_Task requirements_. Within the material below, find each line bearing the word "makes" and present it.
######
-- ==== Sys2Proof/Machine/Step.lean ====
section
/-! DEFINITION. One step: the command at the front of the queue, or, on an empty queue, one tick of the millisecond
count (R196; log entry 2). -/

namespace Sys2Proof.Machine

/-- A timer's expiry command when its moment has come. -/
def dueCommand (now : Nat) (expiry : Option Nat) (c : Instr) : List Instr :=
  match expiry with
  | some t => if t ≤ now then [c] else []
  | none => []

/-- The expiries that are due, in the model's order (log entry 3). -/
def dueCommands (s : State) : List Instr :=
  dueCommand s.now s.meter.silence .scaleSilenceExpiry
    ++ dueCommand s.now (s.meter.zero.map (·.expiry)) .zeroTimeout
    ++ (List.finRange 8).flatMap (fun i : SensorNo =>
        dueCommand s.now (s.dust.sensors[i]).timer (.sensorSilenceExpiry i))
    ++ dueCommand s.now (s.gate.injFeeder.map (·.deadline)) (.replyWindowExpiry .feeder)
    ++ dueCommand s.now (s.gate.injGantry.map (·.deadline)) (.replyWindowExpiry (.drive .gantry))
    ++ dueCommand s.now (s.gate.injShuttle.map (·.deadline)) (.replyWindowExpiry (.drive .shuttle))
    ++ dueCommand s.now (s.place.sweep.map (·.timer)) .stepTimeout

/-- One millisecond passes: the count rises, and the expiries now due join the queue. -/
def tick (s : State) : State :=
  let s : State := { s with now := s.now + 1 }
  { s with pending := s.pending ++ dueCommands s }

/-- One step. -/
def step (s : State) : Host.Outcome State Fault Refusal :=
  match s.pending with
  | c :: rest => exec c { s with pending := rest }
  | [] => .next (tick s)

/-- `s` with the command that a word spells at the front of its queue. -/
def State.withFetchWord (s : State) (nbits w : Nat) : State :=
  match Sys2Proof.decodeTableWord nbits w with
  | some c => { s with pending := c :: s.pending }
  | none => s

end Sys2Proof.Machine
end

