/-- A normal sample with head status OK (R4, R7, R9 to R14, R16, R17, R20 to R23): the increment enters the weighed or the
unassigned total, the extended position advances by the travel (past the end of a 64-bit or 48-bit range the value is
free: log entries 4 and 5), the drift total and ZERO_DRIFT follow the negative excess, the clearing run counts, a running
ZERO operation collects the sample or ends LOADED, ZEROED or REJECTED with its record and its ZERO_DONE notice, the sample
becomes the previous one, and it is forwarded. The third sample of the clearing run makes METER_FAULT's condition false. -/
def Obligations.BeltNormalSample : Prop :=
  ∀ (s : State) (e : RxEntry) (rest : List RxEntry) (load : Int) (pos p : BitVec 16) (q : Byte) (sc : ScaleTable),
    Heads s .D .beltSample e rest → parseSample e.frame.payload = some (.belt load pos true) →
    s.station .scale = some e.frame.src → s.meter.table = some sc → s.meter.prev = some (p, q) →
    (pos - p).toNat ≤ sc.gapLimit → (pos - p).toNat < 32768 →
    let travel := (pos - p).toNat
    let n := clampLoad (netLoad (load - s.meter.offset) sc.span) sc.capacity
    let m := acceptedLoad n sc.deadBand * travel
    let d := if n ≤ -(sc.deadBand : Int) then n.natAbs * travel else 0
    let drift := if 0 < d then addMass s.meter.drift d else s.meter.drift
    let x := s.ladder.sources[srcZeroDrift]
    Takes s .D .beltSample e rest (.prev :: .silence :: beltBlocks) fun t =>
      t.ship.weighed = (if s.ship.state = .open then addMass s.ship.weighed m else s.ship.weighed)
        ∧ t.ship.unassigned = (if s.ship.state = .open then s.ship.unassigned else addMass s.ship.unassigned m)
        ∧ t.meter.belt = addBelt s.meter.belt travel
        ∧ t.meter.prev = some (pos, e.frame.seq) ∧ t.meter.silence = some (s.now + sc.scaleSilence)
        ∧ t.meter.fault = (s.meter.fault && decide (s.meter.clearing + 1 < 3))
        ∧ t.meter.clearing = (if s.meter.fault then (if s.meter.clearing + 1 < 3 then s.meter.clearing + 1 else 0)
            else s.meter.clearing)
        ∧ t.ladder.sources[srcMeterFault] = (let x := s.ladder.sources[srcMeterFault]
            if s.meter.fault = true ∧ 2 ≤ s.meter.clearing then x.withCond false else x)
        ∧ Offered .U e.frame (takeBelt e.frame.seq load pos true (takeHead .D e rest .beltSample s)) t
        ∧ (s.meter.zero = none → t.meter.zero = none ∧ t.meter.offset = s.meter.offset ∧ t.meter.drift = drift
          ∧ (d = 0 → t.ladder.sources[srcZeroDrift] = x)
          ∧ (0 < d → drift ≤ sc.driftLimit * 1000000 → t.ladder.sources[srcZeroDrift] = x.withCond false)
          ∧ (0 < d → sc.driftLimit * 1000000 < drift → t.ladder.sources[srcZeroDrift]
              = if x.cond then x.withCond true else (x.withCond true).raised))
        ∧ ∀ z, s.meter.zero = some z →
          let w := z.travel + travel
          let l := z.loadTravel + load * travel
          let new : Int := l.sign * (((2 * l.natAbs + w) / (2 * w) : Nat) : Int)
          let bare : Prop := (load - s.meter.offset).natAbs * sc.span < 1024 * sc.deadBand
          let ended (o : ZeroOutcome) (recorded : Int) (collected : Nat) : Prop := t.meter.zero = none
            ∧ t.bills.records.getLast? = some ⟨t.bills.nextSeq - 1, .zero z.oldOffset recorded o collected⟩
            ∧ ((takeHead .D e rest .beltSample s).line.u.txQueue.length < 6 →
                OnWire .U (zeroDone s o (t.bills.nextSeq - 1)) t)
          let kept : Prop := t.meter.offset = s.meter.offset ∧ t.meter.drift = drift
          (¬ bare → ended .loaded s.meter.offset z.travel ∧ kept)
          ∧ (bare → w < sc.beltLength → t.meter.zero = some { z with travel := w, loadTravel := l } ∧ kept)
          ∧ (bare → sc.beltLength ≤ w → (new - s.meter.offset).natAbs ≤ sc.zeroShiftLimit →
              ended .zeroed new w ∧ t.meter.offset = new ∧ t.meter.drift = 0
                ∧ (t.ladder.sources[srcZeroDrift]).cond = false)
          ∧ (bare → sc.beltLength ≤ w → sc.zeroShiftLimit < (new - s.meter.offset).natAbs →
              ended .rejected new w ∧ kept)

/-- A first sample and a reverse sample integrate nothing and do not move the belt (the blocks they may change name no
total, no position and no segment); head status FAULT sets METER FAULT with all that this brings (R4, R5, R8, R15, R16,
R22, R84). A reverse sample raises BELT_REVERSE, its condition true, and a first one makes it false (R4, R5). The sample is
forwarded (R3). -/
def Obligations.BeltFirstAndReverseSamples : Prop :=
  ∀ (s : State) (e : RxEntry) (rest : List RxEntry) (load : Int) (pos : BitVec 16) (ok : Bool) (sc : ScaleTable),
    Heads s .D .beltSample e rest → parseSample e.frame.payload = some (.belt load pos ok) →
    s.station .scale = some e.frame.src → s.meter.table = some sc →
    (s.meter.prev = none ∨ ∃ p q, s.meter.prev = some (p, q) ∧ 32768 ≤ (pos - p).toNat) →
    Takes s .D .beltSample e rest (.prev :: .silence :: faultBlocks) fun t =>
      t.meter.prev = some (pos, e.frame.seq) ∧ t.meter.silence = some (s.now + sc.scaleSilence)
        ∧ t.meter.fault = (s.meter.fault || !ok)
        ∧ t.meter.clearing = (if ok ∧ s.meter.prev = none then s.meter.clearing else 0)
        ∧ (let x := s.ladder.sources[srcBeltReverse]
          t.ladder.sources[srcBeltReverse]
            = if s.meter.prev.isSome then (x.withCond true).raised else x.withCond false)
        ∧ (ok = false → FaultSet (takeHead .D e rest .beltSample s) t)
        ∧ (ok = true → t.meter.zero = s.meter.zero
            ∧ t.seq.visit = (takeHead .D e rest .beltSample s).seq.visit
            ∧ t.ladder.sources[srcMeterFault] = s.ladder.sources[srcMeterFault])
        ∧ Offered .U e.frame (takeBelt e.frame.seq load pos ok (takeHead .D e rest .beltSample s)) t

/-- A position-lost sample, and one with head status FAULT that is not first or reverse, advance the belt (past 48 bits
the value is free: log entry 5), integrate nothing, set METER FAULT, raise METER_FAULT with its condition true, and end a
running zero FAULTED with its record and notice (R6, R8, R13, R15, R22, R23; one raise where both hold is log entry 39).
Where no segment is due, the fault that was clear goes on to a POURING or PAUSED visit as its trigger (R84, R85); the
trigger after deliveries is stated with them. The sample is forwarded (R3). -/
def Obligations.BeltLostOrFaultSample : Prop :=
  ∀ (s : State) (e : RxEntry) (rest : List RxEntry) (load : Int) (pos p : BitVec 16) (q : Byte) (ok : Bool)
    (sc : ScaleTable),
    Heads s .D .beltSample e rest → parseSample e.frame.payload = some (.belt load pos ok) →
    s.station .scale = some e.frame.src → s.meter.table = some sc → s.meter.prev = some (p, q) →
    (pos - p).toNat < 32768 → (sc.gapLimit < (pos - p).toNat ∨ ok = false) →
    Takes s .D .beltSample e rest (.prev :: .silence :: .belt :: .fault :: .zero :: arrivalBlocks) fun t =>
      t.meter.belt = addBelt s.meter.belt (pos - p).toNat ∧ t.meter.fault = true ∧ t.meter.clearing = 0
        ∧ t.meter.zero = none ∧ t.meter.prev = some (pos, e.frame.seq)
        ∧ t.meter.silence = some (s.now + sc.scaleSilence)
        ∧ t.ladder.sources[srcMeterFault] = ((s.ladder.sources[srcMeterFault]).withCond true).raised
        ∧ (let s1 := takeHead .D e rest .beltSample s
          let E := addBelt s.meter.belt (pos - p).toNat
          ((∀ g ∈ s.flight.segments, E < g.arrival) → FaultSet { s1 with meter := { s1.meter with belt := E } } t)
          ∧ ∀ z, s.meter.zero = some z → t.meter.offset = s.meter.offset ∧ t.meter.drift = s.meter.drift
            ∧ ∃ q, ⟨q, .zero z.oldOffset s.meter.offset .faulted z.travel⟩ ∈ t.bills.records
              ∧ (s1.line.u.txQueue.length < 6 → OnWire .U (zeroDone s .faulted q) t))
        ∧ Offered .U e.frame (takeBelt e.frame.seq load pos ok (takeHead .D e rest .beltSample s)) t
######
_Response to the exercise_.
becomes the previous one, and it is forwarded. The third sample of the clearing run makes METER_FAULT's condition false. -/
R22, R84). A reverse sample raises BELT_REVERSE, its condition true, and a first one makes it false (R4, R5). The sample is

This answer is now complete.